WORK INSTRUCTION:
Reproduce the records word for word, with nothing left out.

INPUT:
-- ==== Sys2Proof/Machine/Step.lean ====
section
/-!
DEFINITION. The step: the command at the front of the queue, or one period of time on an empty queue.
-/
namespace Sys2Proof.Machine

/-- Takes the command at the front of the queue and runs it with the rest of the queue; on an empty queue one period of the
keeper timebase passes (log 22). -/
def step (s : State) : Host.Outcome State Fault Refusal :=
  match s.pending with
  | [] => .next s.tick
  | c :: rest => exec c { s with pending := rest }

/-- The command a word spells, put at the front of the queue; no word spells one. -/
def State.withFetchWord (s : State) (nbits w : Nat) : State :=
  match decodeTableWord nbits w with
  | none => s
  | some c => { s with pending := c :: s.pending }

end Sys2Proof.Machine
end

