-- ==== Sys2Proof/Certificates/Slice0/Obligations.lean ====
section
/-!
DEFINITION. The statements about the block: what each command leaves, what it keeps, and the rules of the whole machine.
-/
open Sys2Proof Sys2Proof.Machine

/-! ### Links and frames (chapters 08 and 09) -/

/-- FRAME_BOUNDARY (R262): what a port that is up and not under test puts on its line. Due control symbols leave before any
frame; a fenced port, and a port with nothing that may start, sends IDLE; with no control symbol due the oldest TRUMP
starts on a credit and takes the next SEQ. The other port keeps what it holds. -/
def Obligations.FrameBoundarySendsInOrder : Prop := ∀ (s : State) (p : Port),
  (s.port p).up = true → s.deaf p = false →
    Runs (.frameBoundary p) s fun t =>
      Keeps [.portN, .portS] s t ∧
      (controlsDue (s.port p) ≠ [] →
        (t.port p).line = (controlsDue (s.port p)).map .control ∧ t.port p.other = s.port p.other) ∧
      (controlsDue (s.port p) = [] → (s.port p).fenced = true →
        (t.port p).line = [.control (.idle (s.port p).reserveFreed (s.port p).freed)] ∧ t.port p.other = s.port p.other) ∧
      ∀ f rest, controlsDue (s.port p) = [] → (s.port p).fenced = false → (s.port p).trumpQ = f :: rest →
        (creditFor (s.port p) f).isSome = true → bufferRoom (s.port p) f = true →
        (t.port p).line = [.frame f (s.port p).txSeq] ∧ (t.port p).txSeq = (s.port p).txSeq + 1 ∧ (t.port p).trumpQ = rest

/-- ACK covers that frame and every earlier one and restarts the failure count (R269, R273); in LIFELINE it acknowledges the
report that waits on its port (R146).

SKIP counts the SEQ expected as delivered and draws an ACK (R270). -/
def Obligations.AcknowledgementsAdvance : Prop :=
  (∀ (s : State) (p : Port) (x : BitVec 5),
  (s.dev.phase ≠ .lifeline → s.deaf p = false → (s.port p).up = true →
    Runs (.ack p x) s fun t =>
      Keeps [.portN, .portS] s t ∧ t.port p.other = s.port p.other ∧ (t.port p).txFails = 0 ∧
      (t.port p).txSeq = (s.port p).txSeq ∧
      ∀ u, u ∈ (t.port p).unacked ↔ u ∈ (s.port p).unacked ∧ 16 ≤ (x - u.seq).toNat) ∧
  (s.dev.phase = .lifeline → s.life.awaiting = true → s.life.port = p →
    Runs (.ack p x) s fun t =>
      t = { s with life := { s.life with awaiting := false, unacked := 0 } })) ∧
  (∀ (s : State) (p : Port),
  s.hears p = true → (s.port p).up = true → (s.port p).heldFrames = [] → (s.port p).heldSkips = [] →
    Runs (.skip p (s.port p).rxNext) s fun t =>
      Keeps [.portN, .portS] s t ∧ t.port p.other = s.port p.other ∧ (t.port p).rxNext = (s.port p).rxNext + 1 ∧
      (t.port p).ackDue = some (.ack (s.port p).rxNext))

ANSWER TO THE PROBLEM:
-- ==== Sys2Proof/Machine/Step.lean ====
section
/-!
DEFINITION. The step: the command at the front of the queue, or one period of time on an empty queue.
-/
namespace Sys2Proof.Machine

/-- Takes the command at the front of the queue and runs it with the rest of the queue; on an empty queue one period of the
keeper timebase passes (log 22). -/
def step (s : State) : Host.Outcome State Fault Refusal :=
  match s.pending with
  | [] => .next s.tick
  | c :: rest => exec c { s with pending := rest }

/-- The command a word spells, put at the front of the queue; no word spells one. -/
def State.withFetchWord (s : State) (nbits w : Nat) : State :=
  match decodeTableWord nbits w with
  | none => s
  | some c => { s with pending := c :: s.pending }

end Sys2Proof.Machine
end

-- ==== Sys2Proof/Certificates/Slice0/Obligations.lean ====
section
/-!
DEFINITION. The statements about the block: what each command leaves, what it keeps, and the rules of the whole machine.
-/
open Sys2Proof Sys2Proof.Machine

/-! ### Links and frames (chapters 08 and 09) -/

/-- FRAME_BOUNDARY (R262): what a port that is up and not under test puts on its line. Due control symbols leave before any
frame; a fenced port, and a port with nothing that may start, sends IDLE; with no control symbol due the oldest TRUMP
starts on a credit and takes the next SEQ. The other port keeps what it holds. -/
def Obligations.FrameBoundarySendsInOrder : Prop := ∀ (s : State) (p : Port),
  (s.port p).up = true → s.deaf p = false →
    Runs (.frameBoundary p) s fun t =>
      Keeps [.portN, .portS] s t ∧
      (controlsDue (s.port p) ≠ [] →
        (t.port p).line = (controlsDue (s.port p)).map .control ∧ t.port p.other = s.port p.other) ∧
      (controlsDue (s.port p) = [] → (s.port p).fenced = true →
        (t.port p).line = [.control (.idle (s.port p).reserveFreed (s.port p).freed)] ∧ t.port p.other = s.port p.other) ∧
      ∀ f rest, controlsDue (s.port p) = [] → (s.port p).fenced = false → (s.port p).trumpQ = f :: rest →
        (creditFor (s.port p) f).isSome = true → bufferRoom (s.port p) f = true →
        (t.port p).line = [.frame f (s.port p).txSeq] ∧ (t.port p).txSeq = (s.port p).txSeq + 1 ∧ (t.port p).trumpQ = rest

/-- ACK covers that frame and every earlier one and restarts the failure count (R269, R273); in LIFELINE it acknowledges the
report that waits on its port (R146).

SKIP counts the SEQ expected as delivered and draws an ACK (R270). -/
def Obligations.AcknowledgementsAdvance : Prop :=
  (∀ (s : State) (p : Port) (x : BitVec 5),
  (s.dev.phase ≠ .lifeline → s.deaf p = false → (s.port p).up = true →
    Runs (.ack p x) s fun t =>
      Keeps [.portN, .portS] s t ∧ t.port p.other = s.port p.other ∧ (t.port p).txFails = 0 ∧
      (t.port p).txSeq = (s.port p).txSeq ∧
      ∀ u, u ∈ (t.port p).unacked ↔ u ∈ (s.port p).unacked ∧ 16 ≤ (x - u.seq).toNat) ∧
  (s.dev.phase = .lifeline → s.life.awaiting = true → s.life.port = p →
    Runs (.ack p x) s fun t =>
      t = { s with life := { s.life with awaiting := false, unacked := 0 } })) ∧
  (∀ (s : State) (p : Port),
  s.hears p = true → (s.port p).up = true → (s.port p).heldFrames = [] → (s.port p).heldSkips = [] →
    Runs (.skip p (s.port p).rxNext) s fun t =>
      Keeps [.portN, .portS] s t ∧ t.port p.other = s.port p.other ∧ (t.port p).rxNext = (s.port p).rxNext + 1 ∧
      (t.port p).ackDue = some (.ack (s.port p).rxNext))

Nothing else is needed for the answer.